Gel, complete set of raw materials and application thereof
Technical Field
The invention relates to a gel, a set of raw materials of the gel and application, and belongs to the field of tissue engineering materials.
Background
As far as the applicant knows, the hydrogel is used as a tissue engineering material in medicine, and relates to a plurality of applications such as an anti-adhesion material, a hemostatic material, a bone defect repair filling stent, a tissue adhesive, a slow-release drug carrier, an antibacterial anti-infection dressing and the like.
Patent No. CN201180005494.7, patent publication No. CN102762647B, discloses a hydrogel polymer comprising oxidized hyaluronic acid and dihydrazide, which crosslinks the oxidized hyaluronic acid.
The invention patent application with application number CN201810203162.3 and application publication number CN108478867A discloses an injectable polymer hydrogel raw material, which comprises: a component I obtained by modifying polysaccharide polymers of hydrazide groups and a component II obtained by modifying polyvinyl alcohol, hydroxyl-terminated polyethylene glycol and/or polyoxyethylene-polyoxypropylene-polyoxyethylene of aldehyde groups; the addition mass ratio of the component I to the component II meets the following requirements: the range of the substitution degree of the hydrazide group/the substitution degree of the aldehyde group is 20-80 percent, and the balance is water solvent.
The invention patent application with application number CN201910633258.8 and application publication number CN110498936A discloses a preparation method of sodium hyaluronate/sodium alginate injection type composite hydrogel, which comprises the following steps: initiating a condensation reaction of an amino group of adipic acid dihydrazide and a main chain carboxyl group of HA by 1-ethyl-3- (3-dimethylamino) carbodiimide hydrochloride to obtain a hyaluronic acid-adipic acid dihydrazide derivative HA-ADH with the main chain having the amino group; oxidizing hydroxyl on sodium alginate by using the strong oxidizing property of sodium periodate to obtain a sodium alginate derivative ALG-CHO with aldehyde group; mixing HA-ADH and ALG-CHO according to a certain proportion, and performing chemical crosslinking through Schiff base reaction to form the sodium hyaluronate/sodium alginate composite hydrogel.
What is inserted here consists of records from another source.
/-- The soft reset of page 0x030 (R397). -/
def Device.seqSoftReset (d : Device) : Device :=
  if d.seq.st == .idle && d.seq.cur == 0 then
    let d : Device := { d with
      seq := { d.seq with takes := 0, result := 0, reqres := 0, flagged := false, latched := none }
      entry := mapFin d.entry fun _ e => { e with heldOff := false, failCause := 0, nodis := false, forced := false } }
    (d.entriesWhere fun _ e => e.st == .faulted).foldl (fun d i => d.enTo i .off 0x01) d
  else d.setErr seqPage (errBit 8)

/-! ## Write checks of the shot list and the scenes -/

/-- Whether a write that leaves w in word o of entry i is allowed, else the PAGE_ERR bit of page 0x030 (R359, R360). -/
def Device.shotWriteOk (d : Device) (i : Fin 128) (o : Nat) (w : Word) : Option Word :=
  let anyTime := o == 0x14 || o == 0x18 || o == 0x1C || o == 0x3C
  let busy := d.seq.st != .idle || !(d.en i).st.down
  let d' := d.setReg (0x100000 + 0x40 * i.val + o) w
  if !anyTime && busy then some (errBit 9)
  else if o == 0x10 && isExt i && d'.present i && !d'.divOk i then some (errBit 8)
  else if o == 0x04 && [0, 8, 16, 24].any (fun lo => bit w (lo + 7) && decide (95 < bits w (lo + 6) lo)) then some (errBit 8)
  else if isRail i && !(d.en i).st.down && (o == 0x14 || o == 0x18 || o == 0x1C) && isExt i && !d'.thresholdsOk i then some (errBit 8)
  else none

/-- A FAIL_SCENE equal to its own scene is refused (SEQ_SCENEs). -/
def sceneWriteOk (s : Nat) (w : Word) : Bool := bits w 10 8 != s

/-! ## Register views -/

/-- SEQ_RSTATi. -/
def Device.rstat (d : Device) (i : Fin 128) : Word :=
  let e := d.en i
  field 31 28 e.failCause ||| flag 22 e.forced ||| flag 21 e.nodis ||| flag 20 e.enlatch ||| flag 19 e.heldOff |||
  field 15 8 e.cause ||| field 7 4 e.prev.code ||| field 3 0 e.st.code

/-- Word w of a map of the entries that satisfy c. -/
def Device.entryMap (d : Device) (w : Nat) (c : Entry → Bool) : Word :=
  (List.finRange 128).foldl (fun x i => if i.val / 32 == w && c (d.en i) then x ||| flag (i.val % 32) true else x) 0

/-- A VMON code at the rail in mV (R362); 0 while the entry is absent or DIV is 0. -/
def Device.railMv (d : Device) (i : Fin 128) (code : Nat) : Nat :=
  if d.judges i then min 0xFFFF (roundOpen ((code * 4 * 32768 : Nat)) ((bits (d.shot i 0x10) 31 16 * 10 : Nat))).toNat else 0

/-- SUPj_WIN. -/
def Device.supWin (d : Device) (j : Fin 80) : Word :=
  let i : Fin 128 := ⟨16 + j.val, by omega⟩
  let e := d.en i
  let cmp (t : Nat) : Nat := d.thrCode i t
  flag 8 (d.enPin j) ||| flag 7 e.wrnOv ||| flag 6 e.wrnUv |||
  (if d.judges i then
    flag 3 (decide (cmp (bits (d.shot i 0x14) 31 16) ≤ e.vmon)) ||| flag 2 (decide (cmp (bits (d.shot i 0x14) 15 0) < e.vmon)) |||
    flag 1 (decide (e.vmon < cmp (bits (d.shot i 0x18) 31 16))) ||| flag 0 (decide (e.vmon < cmp (bits (d.shot i 0x18) 15 0)))
   else 0)

/-- The RO words of the SEQ, SUP and RSO pages, by page and offset. -/
def Device.seqView (d : Device) (p o : Nat) : Option Word :=
  if p = 0x030 then
    if o = 0x048 then some d.seqStat else if o = 0x058 then some (flag 0 d.seq.flagged) else none
  else if p = 0x031 then
    if 0x040 ≤ o && o < 0x240 then some (d.rstat (Fin.ofNat 128 ((o - 0x040) / 4))) else none
  else if p = 0x032 then
    if 0x040 ≤ o && o < 0x050 then some (d.entryMap ((o - 0x040) / 4) (·.st == .on))
    else if 0x050 ≤ o && o < 0x060 then some (d.entryMap ((o - 0x050) / 4) (·.st == .faulted))
    else if 0x060 ≤ o && o < 0x070 then some (d.entryMap ((o - 0x060) / 4) (·.st == .stuck))
    else none
  else if p = 0x033 then
    if o = 0x040 then some d.seq.lastFail else if o = 0x044 then some d.seq.lastFailTs else none
  else if 0x034 ≤ p && p ≤ 0x036 then
    let j := 32 * (p - 0x034) + (o - 0x100) / 8
    if h : 0x100 ≤ o ∧ o < 0x200 ∧ j < 80 then
      let i : Fin 128 := ⟨16 + j, by omega⟩
      if o % 8 = 0 then some (field 31 16 (d.railMv i (d.en i).prebias) ||| field 15 0 (d.railMv i (d.en i).vmon))
      else if o % 8 = 4 then some (d.supWin ⟨j, h.2.2⟩) else none
    else none
  else if p = 0x037 then
    if o = 0x040 then some d.rso.pol
    else if o = 0x048 then some d.rso.pin
    else if o = 0x04C then some d.rso.seqMask
    else if o = 0x050 then some (d.rso.fault ||| d.rso.wdt ||| (if d.boot.clkFailed then 0xFFFFFFFF else 0))
    else if o = 0x054 then some d.rso.str
    else none
  else none
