/-- The patch entries of a section are installed, with its code words (R672). -/
def Device.patchInstall (d : Device) (s : List Word) : Device :=
  let c := patchComparators s
  { d with hkc := { d.hkc with cmp := c, code := patchCode s, dup := hasDup (c.toList.filterMap fun x => x.map (·.1)) } }

end Sys2Proof.Machine
end

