/-- CORE_INIT_COMPLETE (R90, R539), after the auto-start event: the challenge queues, the gauge, and the instances that the call sheet arms. -/
def Device.coreInit (d : Device) (c : Vector (List (BitVec 16)) 9) : Device :=
  if d.atStage 6 && d.boot.coreUp && d.autoJudged then
    let d := ((d.wdtFill c).gauReconcile).stageTo 7
    foldFin 8 (fun (d : Device) k =>
      let j : Fin 9 := ⟨k.val, by omega⟩
      if bit (d.wdtReg j 0x044) 29 && (d.wd j).st == .disarmed then d.wdtArmNow j 0x10 byHw else d) d
  else d

/-- CORE_RESTART_COMPLETE (R534, R673): the comparators stay, or go with an invalid patch section; instance 8 leaves TRIPPED. -/
def Device.restartComplete (d : Device) (f : OtpArray) (c : Vector (List (BitVec 16)) 9) : Device :=
  if d.live && d.boot.coreRestarting then
    let b := d.drawScan
    let v := f.values b.1
    let s := patchSection v d.boot.gen
    let d := b.2
    let d : Device :=
      if s.isEmpty then d
      else if patchValid v d.boot.gen then { d with hkc := { d.hkc with code := patchCode s } }
      else { d with hkc := { d.hkc with cmp := Vector.replicate 64 none, code := [], skipped := true, dup := false } }
    let d : Device := { d with boot := { d.boot with coreUp := true, coreRestarting := false } }
    let d := (d.hkcSync 0x02).evcSync
    let d := if (d.wd 8).st == .tripped then d.wdtArmNow 8 0x16 byHw else d
    (d.wdtFill c).gauReconcile
  else d

/-! ## JTAG -/

/-- JTAG_DEVICE_RESET (R84). -/
def Device.jtagReset (d : Device) : Device :=
  if d.boot.held || !d.powered then d
  else
    let d := (d.tapLeaves .jtag).requestReset .jtag
    if d.boot.clkFailed then { d with boot := { d.boot with request := some .jtag } } else d

/-- TAP_RESET (R84). -/
def Device.tapHold (d : Device) : Device := { d with boot := { d.boot with tapReset := true } }

end Sys2Proof.Machine
end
The invention patent application with application number CN201911032646.7 and application publication number CN110698680A discloses a self-healing sodium alginate/gelatin-based gel material capable of spraying to form a film, which is prepared by taking a mono-aldehyde modified sodium alginate solution and a hydrazide modified gelatin solution as raw materials and carrying out Schiff base reaction; the single-aldehyde modified sodium alginate is a sodium alginate derivative with a repeating structural unit containing 1 aldehyde group.
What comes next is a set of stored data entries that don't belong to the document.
/-- Configuration space at its reset: what R162 and R163 fix, the rest open. -/
def cfgWord0 (i : Nat) : Word :=
  match cfgRows.find? (·.dw == i) with
  | some r => (Config.cfgReset i &&& ~~~r.known) ||| r.value
  | none => Config.cfgReset i

/-- The bits of a configuration word that a write stores. -/
def cfgMask (i : Nat) : Word :=
  match cfgRows.find? (·.dw == i) with
  | some r => (Config.cfgMask i &&& ~~~r.known) ||| r.writable
  | none => Config.cfgMask i

/-- The configuration word of DW i, with the power state, MSI-X Enable, Function Mask and the Completer Abort of AER where they live. -/
def Device.cfgWord (d : Device) (i : Nat) : Word :=
  let w := (storeFind d.pcie.cfg i).getD (cfgWord0 i)
  match i with
  | 17 => if d.pcie.d3hot then w ||| 3 else w
  | 20 => w ||| flag 31 d.pcie.msixEn ||| flag 30 d.pcie.funcMask
  | 65 => w ||| flag 15 d.pcie.aerCa
  | _ => w

/-- Vectors that are pending and no longer masked are sent (R166). -/
def Device.msixFlush (d : Device) : Device :=
  foldFin 16 (fun (d : Device) v =>
    if d.pcie.msixEn && !d.pcie.funcMask && d.pcieMayIssue && d.pcie.pending.getLsbD v.val && !d.pcie.vecMask.getLsbD v.val then
      (d.updPcie fun x => { x with pending := x.pending &&& ~~~(BitVec.ofNat 16 (2 ^ v.val)) }).sendTlp (.msix v.val)
    else d) d

/-- The host writes MSI-X Enable and Function Mask (R165): while Enable is 0 no vector is pending. -/
def Device.msixEnable (d : Device) (en fm : Bool) : Device :=
  if d.pcieAnswers then
    (d.updPcie fun x => { x with msixEn := en, funcMask := fm, pending := if en then x.pending else 0 }).msixFlush
  else d

/-- Hot reset, link down or Function Level Reset (R48, R162, R167). -/
def Device.hotReset (d : Device) : Device := if d.pcieAnswers then d.pcieReset else d

/-- D3hot (R167). -/
def Device.d3hotEnter (d : Device) : Device :=
  if d.pcieAnswers then (d.updPcie fun x => { x with d3hot := true }).ringsHost else d

/-- The return to D0 (R167, R590). -/
def Device.d0Enter (d : Device) : Device :=
  if d.pcieAnswers then (d.updPcie fun x => { x with d3hot := false }).ringsHost.msixFlush else d

/-- What a configuration write of v to the bits m of DW i does beside storing: the power state, MSI-X, a Function Level Reset, and the
write of 1 that clears AER's Completer Abort (R161, R162, R165, R167). -/
def Device.cfgEffect (d : Device) (i : Nat) (v m : Word) : Device :=
  match i with
  | 17 =>
    match bits (mergeWord (d.cfgWord 17) v m) 1 0 with
    | 0 => if d.pcie.d3hot then d.d0Enter else d
    | 3 => if d.pcie.d3hot then d else d.d3hotEnter
    | _ => d
  | 20 => let w := mergeWord (d.cfgWord 20) v m; d.msixEnable (bit w 31) (bit w 30)
  | 30 => if bit (v &&& m) 15 then d.hotReset else d
  | 65 => if bit (v &&& m) 15 then d.updPcie fun x => { x with aerCa := false } else d
  | _ => d

/-- A configuration request (R97, R161, R725): Configuration Request Retry Status before stage 5, from the configuration space otherwise. -/
def Device.configRequest (d : Device) (i : Fin 1024) (write : Option Dw) : Device :=
  if !d.pcieAnswers then d.complete .none []
  else
    let d := d.tlpIn.tlpOut
    if decide (d.boot.stage < 5) && !d.boot.clkFailed then d.complete .retry []
    else
      match write with
      | none => d.complete .success [d.cfgWord i.val]
      | some w =>
        ((d.updPcie fun x => { x with
          cfg := storeSet x.cfg i.val (mergeWord ((storeFind x.cfg i.val).getD (cfgWord0 i.val)) w.data (byteMask w.be &&& cfgMask i.val))
            (cfgWord0 i.val) }).cfgEffect i.val w.data (byteMask w.be)).complete .success []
The applicant filed patent application 2018-07-18 of "a hydrogel composite, a preparation method and applications" (application No. CN201810806833.5, application publication No. CN109161037A), wherein the application discloses a preparation method of the hydrogel composite, comprising the following steps: preparing aldehyde group modified hyaluronic acid, preparing hydrazide derived hyaluronic acid, and mixing the aldehyde group modified hyaluronic acid and the hydrazide derived hyaluronic acid to obtain the glue.
However, in further studies later, the applicant found that the hydrogel of CN201180005494.7 not only has a slow gel forming speed, but also the hydrogel formed therefrom does not swell but shrinks. The hydrogels of CN201810203162.3, CN201910633258.8, CN201911032646.7, and CN201810806833.5, although they swell rapidly after gelling, on the one hand, they swell too much, and on the other hand, they shrink due to degradation after swelling reaches a peak, and cannot keep stable state.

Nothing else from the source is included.